▶ _Data listing_
-- ==== Sys2Proof/Machine/State.lean ====
section
/-! DEFINITION. The state of one Zarcel, the reasons a step can stop, and the state after reset. Every piece of state the
manual names has a field; what the model adds for itself says so and names its log entry. Cores are keyed by physical
number (R11), 0 to 8,191; what a context left at logical core n when it was switched out of it (R291) stands under 8,192 × (context + 1) + n.
A core, cluster, course, die or context that no entry lists stands at its reset value. -/

namespace Sys2Proof.Machine

/-- Data by number: strictly rising keys, at most one entry each. -/
abbrev Tab (α : Type) := List (Nat × α)

/-- Bytes by address in one canonical form: strictly rising addresses and no zero byte, since an address that no entry lists
reads 0 (log 2). -/
abbrev Memory := List Host.Cell

/-- A 64-byte task record (R30) as one little-endian number. -/
abbrev Rec := BitVec 512
/-- A message or completion: 16-byte header and 48 bytes of payload (R39), as one little-endian number. -/
abbrev Msg := BitVec 512

/-- An allocation register and the descriptor's SIZE that limits it (R99). -/
structure Alloc where
  base : BitVec 10
  size : BitVec 16
  max : BitVec 16
  deriving DecidableEq, Repr

/-- A loop-stack entry (R95). -/
structure LoopEntry where
  rem : BitVec 32
  step : Word
  ri : Fin 16
  deriving DecidableEq, Repr

/-- The thread-owned state of R35 with the loop stack of R95. `tid` is the model's number of the thread or inline child,
which its children name as spawn parent (log 6). -/
structure Thread where
  g : Vector Word 16
  pc : Word
  p : Vector Bool 4
  dla : Word
  dlb : Word
  ws : Word
  waitcap : Word
  rmode : BitVec 2
  fflags : BitVec 5
  lid : BitVec 20
  tstamp : Word
  priv : BitVec 2
  remain : BitVec 32
  stealdom : BitVec 2
  inldepth : BitVec 4
  bufW : Alloc
  bufA : Alloc
  bufC : Alloc
  loops : List LoopEntry
  children : Nat
  parent : Option Nat
  tid : Nat
  deriving DecidableEq, Repr

/-- A dictionary entry as R69 lays it out: TEMPLATE and DESC. -/
structure DictEntry where
  template : Word
  desc : BitVec 32
  deriving DecidableEq, Repr

/-- One bank of the dictionary store (R68): its handle and its entries; an entry not listed is invalid. -/
structure Bank where
  handle : BitVec 32
  entries : Tab DictEntry
  deriving DecidableEq, Repr

/-- The dictionary store of a slot (R68): two banks and the active choice (`true` is bank 1). -/
structure Dict where
  bank0 : Bank
  bank1 : Bank
  active : Bool
  deriving DecidableEq, Repr

/-- A 64-byte granule: of this chip (`none`) or of a peer index, by PA[51:6] (R190, R203). -/
structure Gran where
  peer : Option Nat
  num : Nat
  deriving DecidableEq, Repr

/-- Where a message goes (R230): a physical core of this chip, or a logical core of a peer. -/
inductive MsgTarget where
  | localCore (c : Nat)
  | peerCore (peer : Nat) (core : BitVec 13)
  deriving DecidableEq, Repr

/-- An atomic that has left its core (R207, R208): opcode less 0x32, type, address, operand and compare value; 8 is the gate of
`cp.rot`, which takes one from a count above zero (R218). -/
structure AmoReq where
  op : Fin 9
  ty : Ty
  scope : Scope
  pa : Nat
  b : Word
  cmp : Word
  deriving DecidableEq, Repr

/-- A delegation request (R233). -/
structure DelegReq where
  khandle : BitVec 32
  entry : BitVec 32
  args : BitVec 256
  ctx : Nat
  lid : BitVec 20
  prio : BitVec 2
  nte : Bool
  ctag : BitVec 8
  requester : Nat
  deriving DecidableEq, Repr

/-- What an entry of the store path OP does (R190); `bytes` under `mask` for a store. -/
inductive OpBody where
  | store (bytes : BitVec 512) (mask : BitVec 64)
  | atomic (a : AmoReq)
  | message (target : MsgTarget) (m : Msg)
  | deleg (target : Nat) (d : DelegReq)
  deriving DecidableEq, Repr

/-- An entry of the store path OP (R190): its task, core, slot and context, its fence-tracker number, its granule, what it does there, and
the instant it was made. -/
structure OpEntry where
  owner : Nat
  core : Nat
  slot : Fin 4
  ctx : Nat
  ft : Nat
  gran : Gran
  body : OpBody
  at_ : Word
  deriving DecidableEq, Repr

/-- An entry of a link queue LQ[t, b] (R190); a message with how often stubs have forwarded it (R343). -/
inductive LqBody where
  | store (gran : Nat) (bytes : BitVec 512) (mask : BitVec 64)
  | atomic (a : AmoReq)
  | message (core : BitVec 13) (m : Msg) (hops : Nat)
  | barrier (kind : Fin 5) (pa : Nat) (arg : Nat)
  deriving DecidableEq, Repr

structure LqEntry where
  owner : Nat
  core : Nat
  slot : Fin 4
  ctx : Nat
  peer : Nat
  ft : Option Nat
  body : LqBody
  deriving DecidableEq, Repr

/-- How a fence-tracker entry failed (R200). -/
inductive FailReason where
  | deadLink
  | refused
  deriving DecidableEq, Repr

/-- An unconfirmed or failed entry of the fence tracker (R190): the task it belongs to, the slot it was made in, the peer it
goes to or this chip, the parts whose Apply or Arrive step is still to be taken, what the Arrive steps have answered (`some true` for
acknowledgements alone), the failure, for a message its context and lineage, whose LIVE it counts in, the context, and the instant it was
made. -/
structure FtEntry where
  owner : Nat
  core : Nat
  slot : Fin 4
  id : Nat
  peer : Option Nat
  parts : Nat
  answered : Option Bool
  failed : Option FailReason
  msg : Option (Nat × BitVec 20)
  ctx : Nat
  at_ : Word
  deriving DecidableEq, Repr

/-- A commit-buffer entry (R195); a held deque record with its place and the number of the thread that forked it. -/
inductive CbEntry where
  | store (gran : Gran) (bytes : BitVec 512) (mask : BitVec 64)
  | message (target : MsgTarget) (m : Msg)
  | deque (place : Nat) (r : Rec) (parent : Nat)
  | deleg (target : Nat) (d : DelegReq)
  deriving DecidableEq, Repr

/-- Which kind of task a slot runs: an ordinary record, a handler with its tag and inbox entry (R37), a supervisor record
from the privileged queue (whether it is a fault record, and the inbox entry that carries its item; R245, R296, R297), or a delegation
request (R233). An inbox entry is named by 128 × its physical core + its number. -/
inductive TaskKind where
  | plain
  | handler (tag : BitVec 8) (entry : Nat)
  | supervisor (isFault : Bool) (carried : Option Nat)
  | deleg (d : DelegReq)
  deriving DecidableEq, Repr

/-- The task a slot holds (R34): its record and what the core keeps beside it. -/
structure Task where
  id : Nat
  ctx : Nat
  record : Rec
  kind : TaskKind
  khandle : BitVec 32
  base : Word
  prio : BitVec 2
  retries : Nat
  spec : Bool
  firstDone : Bool
  started : Word
  ran : Nat
  /-- Where the park image stands that the thread's next lease grant restores (R184). -/
  image : Option Word
  deriving DecidableEq, Repr

/-- A task record that waits to start, with its context, number, spawn parent, ready instant, retries and the divider that
R353 fixed. -/
structure Queued where
  record : Rec
  ctx : Nat
  id : Nat
  parent : Option Nat
  ready : Word
  retries : Nat
  divider : Nat
  deriving DecidableEq, Repr

/-- A task that re-runs from its record (R34, R305): the record, and what kind of task it is; a handler keeps its inbox entry. -/
structure Rerun where
  q : Queued
  kind : TaskKind
  deriving DecidableEq, Repr

/-- What an A-slot instruction writes (R55). -/
inductive AWrite where
  | none
  | g (d : Fin 16) (x : Word)
  | p (d : Fin 4) (x : Bool)
  | v (d : Fin 16) (x : VWord)
  | m (d : Fin 8) (x : Word)
  deriving DecidableEq, Repr

/-- The A-slot result held with a unit, and the flags it raises (R55, R121). -/
structure AResult where
  write : AWrite
  flags : BitVec 5
  deriving DecidableEq, Repr

/-- Where a barrier object is (R222): a core's slot, a cluster object, a device object of this chip, with whether it is reached under `.sys` and so at
its port unit (R221), or a device object of a peer. -/
inductive BarRef where
  | core (c : Nat) (i : Nat)
  | clu (k : Nat) (i : Nat)
  | dev (pa : Nat) (port : Bool)
  | peer (peer : Nat) (pa : Nat)
  deriving DecidableEq, Repr

/-- A wait begun (R243): its instruction, t0, the selected deadline, the cap instant, WAITCAP at t0, how far a wait of several
stages has come, a value the instruction keeps, the barrier object waited on (R222, R253), the instant a
suspension began, and a record the instruction keeps. -/
structure Wait where
  instr : Instr
  t0 : Word
  sel : Word
  capAt : Word
  cap : Word
  stage : Nat
  data : Word
  obj : Option BarRef
  suspended : Option Word
  /-- The record that a waiting `node.new` has read (R268). -/
  item : Rec
  /-- The target whose credit a `send` or `deleg` has reserved (R230, R233). -/
  credit : Option MsgTarget
  /-- The PHASE that a `bar.init` left at the object waited on, which ended the wait (R223). -/
  ended : Option (BitVec 16)
  deriving DecidableEq, Repr

/-- A step of a thread that is taken at an object held elsewhere (R209, R223 to R227, R269). -/
inductive RemoteReq where
  | barInit (r : BarRef) (count : BitVec 16)
  | barExpect (r : BarRef) (bytes : BitVec 32)
  | barArrive (r : BarRef)
  | barAbort (r : BarRef)
  | withdraw (r : BarRef) (phase : Option (BitVec 16)) (code : BitVec 8)
  /-- The arrival and the withdrawal that follows it at once, as one step (R226, `poll`). -/
  | trySync (r : BarRef) (code : BitVec 8)
  | nodeDec (handle : BitVec 32)
  | amo (ft : Nat)
  | gate (ft : Nat)
  deriving DecidableEq, Repr

/-- What the step answered: a value and a status (code, detail) for ws. -/
structure RemoteAns where
  value : Word
  code : BitVec 8
  detail : BitVec 32
  deriving DecidableEq, Repr

/-- The request of the waiting unit and, once its step is taken, the answer. -/
structure Remote where
  req : RemoteReq
  ans : Option RemoteAns
  deriving DecidableEq, Repr

/-- A parked item (R300): cause, SLOT, KIND, INFO, ADDR and PC of its record, the action (0 kill, 1 replay, 2 park, 3 forward, 4 a
PARK disposition), EVT, the precise instant and PTIME. -/
structure Park where
  cause : BitVec 6
  slotF : BitVec 2
  kind : BitVec 2
  info : BitVec 32
  addr : Word
  pc : Word
  action : Fin 5
  evt : BitVec 2
  since : Word
  ptime : BitVec 16
  deriving DecidableEq, Repr

/-- A debug halt (R366, R370): WHY and IDX. -/
structure Halt where
  why : BitVec 5
  idx : BitVec 4
  deriving DecidableEq, Repr

/-- Membership of a vector group (R43, R264). -/
inductive Group where
  | leader (members : List (Nat × Fin 4)) (pos : Nat) (mask : BitVec 16)
  | follower (leader : Nat) (slot : Fin 4) (pos : Nat) (attached : Bool)
  deriving DecidableEq, Repr

/-- A unit the leader forwarded (R265): its words, its address, the leader's next pc once the leader has completed it,
whether this member has completed it, for a completed `rejoin` the attached mask and the leader's ws (R266), and whether it is the unit of a step
command (R368). -/
structure Fwd where
  w0 : BitVec 32
  w1 : BitVec 32
  pc : Word
  next : Option Word
  done : Bool
  rejoined : Option (BitVec 16 × Word)
  stepped : Bool
  deriving DecidableEq, Repr

/-- An inline call in progress (R258): the frame it holds and the parent's saved state. -/
structure Inline where
  frame : Nat
  saved : Thread
  deriving DecidableEq, Repr

/-- A reload of a slot's dictionary store that comes before its next fetch (R78): of a thread package, with its active handle; or of both banks
after a switch-in. -/
inductive Reload where
  | package (h : BitVec 32)
  | switchIn
  deriving DecidableEq, Repr

/-- A hardware thread slot (R35) with everything the manual keeps for it. -/
structure Slot where
  thread : Thread
  v : Vector VWord 16
  m : Vector Word 8
  dict : Dict
  /-- The store as it stood before each change that units already fetched do not see, oldest first, with how many such units
  remain (R77). -/
  dictLag : List (Dict × Nat)
  dictCtx : Option Nat
  reload : Option Reload
  cb : List CbEntry
  rs : List Gran
  task : Option Task
  tseq : BitVec 16
  wait : Option Wait
  pendA : Option AResult
  park : Option Park
  halt : Option Halt
  /-- The point that halted the thread and is not checked again at its next issue (R366). -/
  skip : Option Halt
  /-- A DBGSTEP is in progress: the thread halts again at the end of the unit (R368). -/
  stepping : Bool
  /-- A PARK disposition waits for the end of the unit (R303). -/
  parkAsked : Bool
  group : Option Group
  fwd : List Fwd
  /-- The group that reserves this free slot (R264). -/
  reserved : Option (Nat × Fin 4)
  /-- The address of the branch unit whose taken target is fetched next (R307). -/
  branchFrom : Option Word
  /-- The pc that a debugger has written while the thread waits: it takes effect at the next unit (R369). -/
  newPc : Option Word
  /-- The loop stack's words by entry as a debugger has written them in the halt that lasts: entries that are not valid keep theirs (R369). -/
  loopRaw : Option (Vector (Word × Word) 4)
  /-- A register target whose bits [2:0] are not zero, as given: the fetch there raises the fetch-alignment fault (R57). -/
  misTarget : Option Word
  remote : Option Remote
  /-- Steps still to be taken for units whose waits have ended, each with its task (R223, R224, R226, R269). -/
  orphans : List (Nat × RemoteReq)
  inline : List Inline
  hp : BitVec 3
  claim : BitVec 2
  divider : Nat
  /-- Whether this slot's wait-cap event waits in the privileged queue, and the endings it stands for (R245). -/
  capEvents : BitVec 32
  /-- The victim that this free slot examined last (R249). -/
  scan : Option Nat
  /-- The object for which this switched-out thread's absence token is held (R253). -/
  token : Option BarRef
  /-- The unit just completed was a typed-buffer load, at this address (R312). -/
  lastLoad : Option Word
  /-- The model's own: the unit that was to issue is stalled (R250, log 79). -/
  stalled : Bool
  deriving DecidableEq, Repr

/-- A thread package (R45, R261). -/
structure Package where
  thread : Thread
  task : Task
  rs : List Gran
  handle : BitVec 32
  target : Nat
  inline : List Inline
  divider : Nat
  /-- The halt in which a stepped thread arrives (R368). -/
  halt : Option Halt
  deriving DecidableEq, Repr

/-- An inbox entry by its kind (R39). -/
inductive InEntry where
  | record (q : Queued)
  | message (m : Msg) (hops : Nat)
  | completion (m : Msg)
  | package (place : Fin 4) (id : Nat) (pk : Option Package)
  | carried (bytes : BitVec 512)
  deriving DecidableEq, Repr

▶ _Task statement_
The entries above hold a line with "step : Word" and a later line with "localCore (c : Nat)". Write out exactly those lines and all lines between, nothing more.

▶ _Response_
  step : Word
  ri : Fin 16
  deriving DecidableEq, Repr

/-- The thread-owned state of R35 with the loop stack of R95. `tid` is the model's number of the thread or inline child,
which its children name as spawn parent (log 6). -/
structure Thread where
  g : Vector Word 16
  pc : Word
  p : Vector Bool 4
  dla : Word
  dlb : Word
  ws : Word
  waitcap : Word
  rmode : BitVec 2
  fflags : BitVec 5
  lid : BitVec 20
  tstamp : Word
  priv : BitVec 2
  remain : BitVec 32
  stealdom : BitVec 2
  inldepth : BitVec 4
  bufW : Alloc
  bufA : Alloc
  bufC : Alloc
  loops : List LoopEntry
  children : Nat
  parent : Option Nat
  tid : Nat
  deriving DecidableEq, Repr

/-- A dictionary entry as R69 lays it out: TEMPLATE and DESC. -/
structure DictEntry where
  template : Word
  desc : BitVec 32
  deriving DecidableEq, Repr

/-- One bank of the dictionary store (R68): its handle and its entries; an entry not listed is invalid. -/
structure Bank where
  handle : BitVec 32
  entries : Tab DictEntry
  deriving DecidableEq, Repr

/-- The dictionary store of a slot (R68): two banks and the active choice (`true` is bank 1). -/
structure Dict where
  bank0 : Bank
  bank1 : Bank
  active : Bool
  deriving DecidableEq, Repr

/-- A 64-byte granule: of this chip (`none`) or of a peer index, by PA[51:6] (R190, R203). -/
structure Gran where
  peer : Option Nat
  num : Nat
  deriving DecidableEq, Repr

/-- Where a message goes (R230): a physical core of this chip, or a logical core of a peer. -/
inductive MsgTarget where
  | localCore (c : Nat)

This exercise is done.